Required work
Below are the records; pull every line that includes "Covers".

━━━━━━━━━━

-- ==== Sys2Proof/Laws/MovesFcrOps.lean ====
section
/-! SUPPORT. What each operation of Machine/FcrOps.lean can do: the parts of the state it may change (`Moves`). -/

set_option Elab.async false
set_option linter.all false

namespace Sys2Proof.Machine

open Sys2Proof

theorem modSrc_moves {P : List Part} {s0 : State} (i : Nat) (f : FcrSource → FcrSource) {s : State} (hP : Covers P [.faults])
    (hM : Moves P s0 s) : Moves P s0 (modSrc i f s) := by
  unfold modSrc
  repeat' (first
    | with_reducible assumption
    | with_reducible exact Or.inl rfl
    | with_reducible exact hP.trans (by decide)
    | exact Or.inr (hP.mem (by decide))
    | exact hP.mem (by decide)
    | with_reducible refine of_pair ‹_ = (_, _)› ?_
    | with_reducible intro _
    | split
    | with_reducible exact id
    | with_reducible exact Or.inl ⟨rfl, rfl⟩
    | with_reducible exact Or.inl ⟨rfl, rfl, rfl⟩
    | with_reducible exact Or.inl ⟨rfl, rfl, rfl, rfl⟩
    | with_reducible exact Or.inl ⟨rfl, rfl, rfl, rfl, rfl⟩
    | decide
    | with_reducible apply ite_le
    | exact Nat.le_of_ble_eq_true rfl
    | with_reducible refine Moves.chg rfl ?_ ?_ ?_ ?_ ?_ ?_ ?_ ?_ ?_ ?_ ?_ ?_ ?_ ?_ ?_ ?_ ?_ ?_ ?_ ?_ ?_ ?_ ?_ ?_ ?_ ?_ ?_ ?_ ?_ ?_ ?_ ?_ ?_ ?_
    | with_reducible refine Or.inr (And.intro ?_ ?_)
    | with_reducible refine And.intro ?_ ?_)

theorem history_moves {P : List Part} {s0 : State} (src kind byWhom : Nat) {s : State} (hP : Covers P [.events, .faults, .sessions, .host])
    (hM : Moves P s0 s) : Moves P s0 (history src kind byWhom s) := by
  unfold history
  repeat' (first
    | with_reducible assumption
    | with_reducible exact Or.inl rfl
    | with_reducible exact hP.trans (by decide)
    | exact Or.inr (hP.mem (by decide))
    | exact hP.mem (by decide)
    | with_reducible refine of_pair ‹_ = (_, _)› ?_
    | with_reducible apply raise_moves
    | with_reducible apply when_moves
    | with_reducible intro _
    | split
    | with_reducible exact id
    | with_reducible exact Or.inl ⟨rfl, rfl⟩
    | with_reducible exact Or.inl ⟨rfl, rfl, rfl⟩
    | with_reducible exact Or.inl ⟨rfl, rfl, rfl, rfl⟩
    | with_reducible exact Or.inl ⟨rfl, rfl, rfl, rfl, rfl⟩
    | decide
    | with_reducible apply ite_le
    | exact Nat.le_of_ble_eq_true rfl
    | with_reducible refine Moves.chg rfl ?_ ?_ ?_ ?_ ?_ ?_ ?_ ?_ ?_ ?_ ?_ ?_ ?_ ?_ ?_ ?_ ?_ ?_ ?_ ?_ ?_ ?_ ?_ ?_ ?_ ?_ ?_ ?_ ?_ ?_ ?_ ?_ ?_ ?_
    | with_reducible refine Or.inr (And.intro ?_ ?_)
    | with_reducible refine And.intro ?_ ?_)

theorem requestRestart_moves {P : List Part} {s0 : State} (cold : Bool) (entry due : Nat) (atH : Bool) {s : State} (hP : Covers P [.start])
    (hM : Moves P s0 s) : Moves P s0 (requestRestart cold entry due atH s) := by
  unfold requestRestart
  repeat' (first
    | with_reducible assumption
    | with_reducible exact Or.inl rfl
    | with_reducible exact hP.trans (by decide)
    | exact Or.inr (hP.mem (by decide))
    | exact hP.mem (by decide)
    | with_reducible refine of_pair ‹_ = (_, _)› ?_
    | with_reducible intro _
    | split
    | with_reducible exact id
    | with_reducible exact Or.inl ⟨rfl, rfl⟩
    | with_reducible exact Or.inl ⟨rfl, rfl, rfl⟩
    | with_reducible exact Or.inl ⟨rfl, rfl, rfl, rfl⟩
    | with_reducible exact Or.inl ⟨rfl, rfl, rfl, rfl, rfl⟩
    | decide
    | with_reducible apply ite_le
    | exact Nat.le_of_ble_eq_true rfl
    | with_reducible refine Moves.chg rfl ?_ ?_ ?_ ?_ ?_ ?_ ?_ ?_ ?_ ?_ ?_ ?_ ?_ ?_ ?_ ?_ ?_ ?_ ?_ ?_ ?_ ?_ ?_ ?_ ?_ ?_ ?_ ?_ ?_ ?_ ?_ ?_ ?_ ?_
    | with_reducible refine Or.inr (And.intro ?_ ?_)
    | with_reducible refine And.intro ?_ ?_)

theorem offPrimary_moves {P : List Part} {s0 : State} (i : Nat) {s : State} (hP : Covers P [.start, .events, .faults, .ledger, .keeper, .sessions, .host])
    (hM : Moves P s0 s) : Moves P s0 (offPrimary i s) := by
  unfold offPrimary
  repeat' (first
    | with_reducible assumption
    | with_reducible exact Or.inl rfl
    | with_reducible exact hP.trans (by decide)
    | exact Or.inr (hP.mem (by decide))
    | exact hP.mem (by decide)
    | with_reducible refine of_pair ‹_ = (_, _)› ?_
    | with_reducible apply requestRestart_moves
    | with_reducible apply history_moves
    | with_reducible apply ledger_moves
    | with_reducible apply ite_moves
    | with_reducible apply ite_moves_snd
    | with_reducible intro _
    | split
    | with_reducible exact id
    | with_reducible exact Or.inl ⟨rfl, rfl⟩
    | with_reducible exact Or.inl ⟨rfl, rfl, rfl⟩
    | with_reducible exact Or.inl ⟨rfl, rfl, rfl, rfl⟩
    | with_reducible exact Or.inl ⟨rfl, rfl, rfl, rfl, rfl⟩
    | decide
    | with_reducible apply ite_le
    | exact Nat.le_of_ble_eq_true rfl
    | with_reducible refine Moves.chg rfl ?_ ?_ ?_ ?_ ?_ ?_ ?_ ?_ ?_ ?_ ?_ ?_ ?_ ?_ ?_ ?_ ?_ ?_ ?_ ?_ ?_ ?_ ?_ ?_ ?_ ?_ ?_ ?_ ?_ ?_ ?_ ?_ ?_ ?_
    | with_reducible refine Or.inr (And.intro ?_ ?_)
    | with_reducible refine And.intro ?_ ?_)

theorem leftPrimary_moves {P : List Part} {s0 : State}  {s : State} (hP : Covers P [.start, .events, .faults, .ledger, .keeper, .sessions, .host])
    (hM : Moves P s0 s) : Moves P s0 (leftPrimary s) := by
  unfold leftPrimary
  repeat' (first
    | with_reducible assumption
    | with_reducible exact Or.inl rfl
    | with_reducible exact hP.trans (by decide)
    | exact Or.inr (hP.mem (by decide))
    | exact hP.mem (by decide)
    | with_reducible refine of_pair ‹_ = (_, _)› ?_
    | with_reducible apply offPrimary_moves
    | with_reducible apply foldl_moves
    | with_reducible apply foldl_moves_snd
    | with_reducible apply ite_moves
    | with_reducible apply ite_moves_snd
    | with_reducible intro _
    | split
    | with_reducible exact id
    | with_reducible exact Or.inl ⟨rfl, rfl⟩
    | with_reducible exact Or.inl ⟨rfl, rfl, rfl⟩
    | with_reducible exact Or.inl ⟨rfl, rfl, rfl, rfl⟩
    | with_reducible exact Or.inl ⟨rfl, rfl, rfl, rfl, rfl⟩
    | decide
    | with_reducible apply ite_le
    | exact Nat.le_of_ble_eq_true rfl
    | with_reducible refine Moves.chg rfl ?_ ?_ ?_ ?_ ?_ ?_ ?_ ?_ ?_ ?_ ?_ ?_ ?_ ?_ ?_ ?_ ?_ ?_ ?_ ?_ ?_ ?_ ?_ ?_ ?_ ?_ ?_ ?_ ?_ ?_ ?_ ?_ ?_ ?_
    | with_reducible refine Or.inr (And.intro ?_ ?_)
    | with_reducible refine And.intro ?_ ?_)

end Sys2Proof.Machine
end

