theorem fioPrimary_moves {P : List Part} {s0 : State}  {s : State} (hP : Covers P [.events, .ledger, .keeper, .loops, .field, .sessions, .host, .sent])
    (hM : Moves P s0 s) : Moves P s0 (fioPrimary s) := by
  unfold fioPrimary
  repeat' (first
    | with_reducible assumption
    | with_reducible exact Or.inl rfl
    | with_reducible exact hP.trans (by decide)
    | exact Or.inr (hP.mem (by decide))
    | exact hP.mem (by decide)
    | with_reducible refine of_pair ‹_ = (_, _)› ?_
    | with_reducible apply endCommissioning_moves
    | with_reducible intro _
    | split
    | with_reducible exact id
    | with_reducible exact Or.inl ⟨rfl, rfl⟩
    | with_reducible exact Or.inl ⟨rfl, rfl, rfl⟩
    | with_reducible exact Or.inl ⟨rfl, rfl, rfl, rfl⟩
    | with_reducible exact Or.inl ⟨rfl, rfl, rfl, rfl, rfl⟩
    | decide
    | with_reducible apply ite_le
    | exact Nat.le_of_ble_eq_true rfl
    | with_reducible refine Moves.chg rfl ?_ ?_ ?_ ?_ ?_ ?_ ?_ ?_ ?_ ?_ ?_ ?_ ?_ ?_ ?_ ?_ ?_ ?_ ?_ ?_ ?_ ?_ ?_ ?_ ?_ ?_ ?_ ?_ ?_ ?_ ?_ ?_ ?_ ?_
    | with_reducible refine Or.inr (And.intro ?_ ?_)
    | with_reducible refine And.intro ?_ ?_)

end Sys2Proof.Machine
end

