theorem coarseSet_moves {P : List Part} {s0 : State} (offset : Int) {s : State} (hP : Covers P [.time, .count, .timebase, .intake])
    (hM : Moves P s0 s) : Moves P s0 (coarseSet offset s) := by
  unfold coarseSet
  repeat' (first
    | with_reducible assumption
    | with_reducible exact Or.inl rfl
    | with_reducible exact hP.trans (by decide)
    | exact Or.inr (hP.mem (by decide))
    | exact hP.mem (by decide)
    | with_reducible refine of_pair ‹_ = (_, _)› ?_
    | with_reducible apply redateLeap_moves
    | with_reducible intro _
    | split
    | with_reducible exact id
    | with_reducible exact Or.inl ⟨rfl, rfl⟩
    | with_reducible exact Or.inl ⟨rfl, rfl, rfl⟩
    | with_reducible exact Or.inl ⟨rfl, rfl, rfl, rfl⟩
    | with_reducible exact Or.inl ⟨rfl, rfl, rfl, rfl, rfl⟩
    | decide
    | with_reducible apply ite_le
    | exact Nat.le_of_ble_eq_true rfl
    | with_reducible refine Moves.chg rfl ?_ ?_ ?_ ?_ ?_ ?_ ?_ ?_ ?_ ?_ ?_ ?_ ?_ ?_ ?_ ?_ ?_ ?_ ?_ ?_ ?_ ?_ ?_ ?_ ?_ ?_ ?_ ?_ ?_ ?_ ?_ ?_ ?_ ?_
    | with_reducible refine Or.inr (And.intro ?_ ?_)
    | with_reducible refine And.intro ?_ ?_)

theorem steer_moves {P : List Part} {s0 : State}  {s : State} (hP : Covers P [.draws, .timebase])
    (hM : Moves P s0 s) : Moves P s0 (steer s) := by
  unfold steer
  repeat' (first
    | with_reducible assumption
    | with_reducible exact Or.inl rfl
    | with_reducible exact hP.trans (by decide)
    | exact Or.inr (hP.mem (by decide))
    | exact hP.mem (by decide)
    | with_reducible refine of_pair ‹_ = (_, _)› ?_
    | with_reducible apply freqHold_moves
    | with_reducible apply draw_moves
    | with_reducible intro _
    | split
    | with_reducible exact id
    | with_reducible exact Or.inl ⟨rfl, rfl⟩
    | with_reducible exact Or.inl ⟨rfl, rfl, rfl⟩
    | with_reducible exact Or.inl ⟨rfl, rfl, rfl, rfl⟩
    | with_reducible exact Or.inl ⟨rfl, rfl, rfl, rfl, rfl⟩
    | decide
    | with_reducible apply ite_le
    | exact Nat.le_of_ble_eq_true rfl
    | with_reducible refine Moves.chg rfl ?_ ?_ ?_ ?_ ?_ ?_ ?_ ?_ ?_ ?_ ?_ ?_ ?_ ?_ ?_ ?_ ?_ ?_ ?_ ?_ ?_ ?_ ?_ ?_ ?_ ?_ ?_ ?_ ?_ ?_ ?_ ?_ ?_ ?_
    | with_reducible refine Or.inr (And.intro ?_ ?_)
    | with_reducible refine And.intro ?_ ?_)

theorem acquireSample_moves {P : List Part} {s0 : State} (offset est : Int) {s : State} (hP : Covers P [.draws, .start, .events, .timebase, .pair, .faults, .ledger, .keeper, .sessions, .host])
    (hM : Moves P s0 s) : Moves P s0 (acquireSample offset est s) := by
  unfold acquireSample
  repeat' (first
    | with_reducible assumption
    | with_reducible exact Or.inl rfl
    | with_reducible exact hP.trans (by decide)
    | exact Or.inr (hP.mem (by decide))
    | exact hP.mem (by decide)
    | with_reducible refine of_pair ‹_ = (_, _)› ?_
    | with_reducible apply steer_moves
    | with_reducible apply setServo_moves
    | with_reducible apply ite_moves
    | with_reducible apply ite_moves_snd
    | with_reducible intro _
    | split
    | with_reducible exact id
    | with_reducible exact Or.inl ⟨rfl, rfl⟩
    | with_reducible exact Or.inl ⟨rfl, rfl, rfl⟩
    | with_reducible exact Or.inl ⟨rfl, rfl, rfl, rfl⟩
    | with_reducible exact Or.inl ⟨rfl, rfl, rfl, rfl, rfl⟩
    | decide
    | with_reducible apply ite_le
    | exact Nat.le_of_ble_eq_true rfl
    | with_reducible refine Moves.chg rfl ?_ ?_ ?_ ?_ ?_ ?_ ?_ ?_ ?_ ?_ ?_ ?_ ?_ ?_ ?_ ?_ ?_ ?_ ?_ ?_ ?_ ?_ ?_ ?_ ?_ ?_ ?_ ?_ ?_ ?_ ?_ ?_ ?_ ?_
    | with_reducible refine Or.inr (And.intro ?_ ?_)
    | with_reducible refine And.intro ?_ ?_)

━━━━━━━━━━

Response to this exercise
theorem modSrc_moves {P : List Part} {s0 : State} (i : Nat) (f : FcrSource → FcrSource) {s : State} (hP : Covers P [.faults])
theorem history_moves {P : List Part} {s0 : State} (src kind byWhom : Nat) {s : State} (hP : Covers P [.events, .faults, .sessions, .host])
theorem requestRestart_moves {P : List Part} {s0 : State} (cold : Bool) (entry due : Nat) (atH : Bool) {s : State} (hP : Covers P [.start])
theorem offPrimary_moves {P : List Part} {s0 : State} (i : Nat) {s : State} (hP : Covers P [.start, .events, .faults, .ledger, .keeper, .sessions, .host])
theorem leftPrimary_moves {P : List Part} {s0 : State}  {s : State} (hP : Covers P [.start, .events, .faults, .ledger, .keeper, .sessions, .host])
theorem fioPrimary_moves {P : List Part} {s0 : State}  {s : State} (hP : Covers P [.events, .ledger, .keeper, .loops, .field, .sessions, .host, .sent])
theorem coarseSet_moves {P : List Part} {s0 : State} (offset : Int) {s : State} (hP : Covers P [.time, .count, .timebase, .intake])
theorem steer_moves {P : List Part} {s0 : State}  {s : State} (hP : Covers P [.draws, .timebase])
theorem acquireSample_moves {P : List Part} {s0 : State} (offset est : Int) {s : State} (hP : Covers P [.draws, .start, .events, .timebase, .pair, .faults, .ledger, .keeper, .sessions, .host])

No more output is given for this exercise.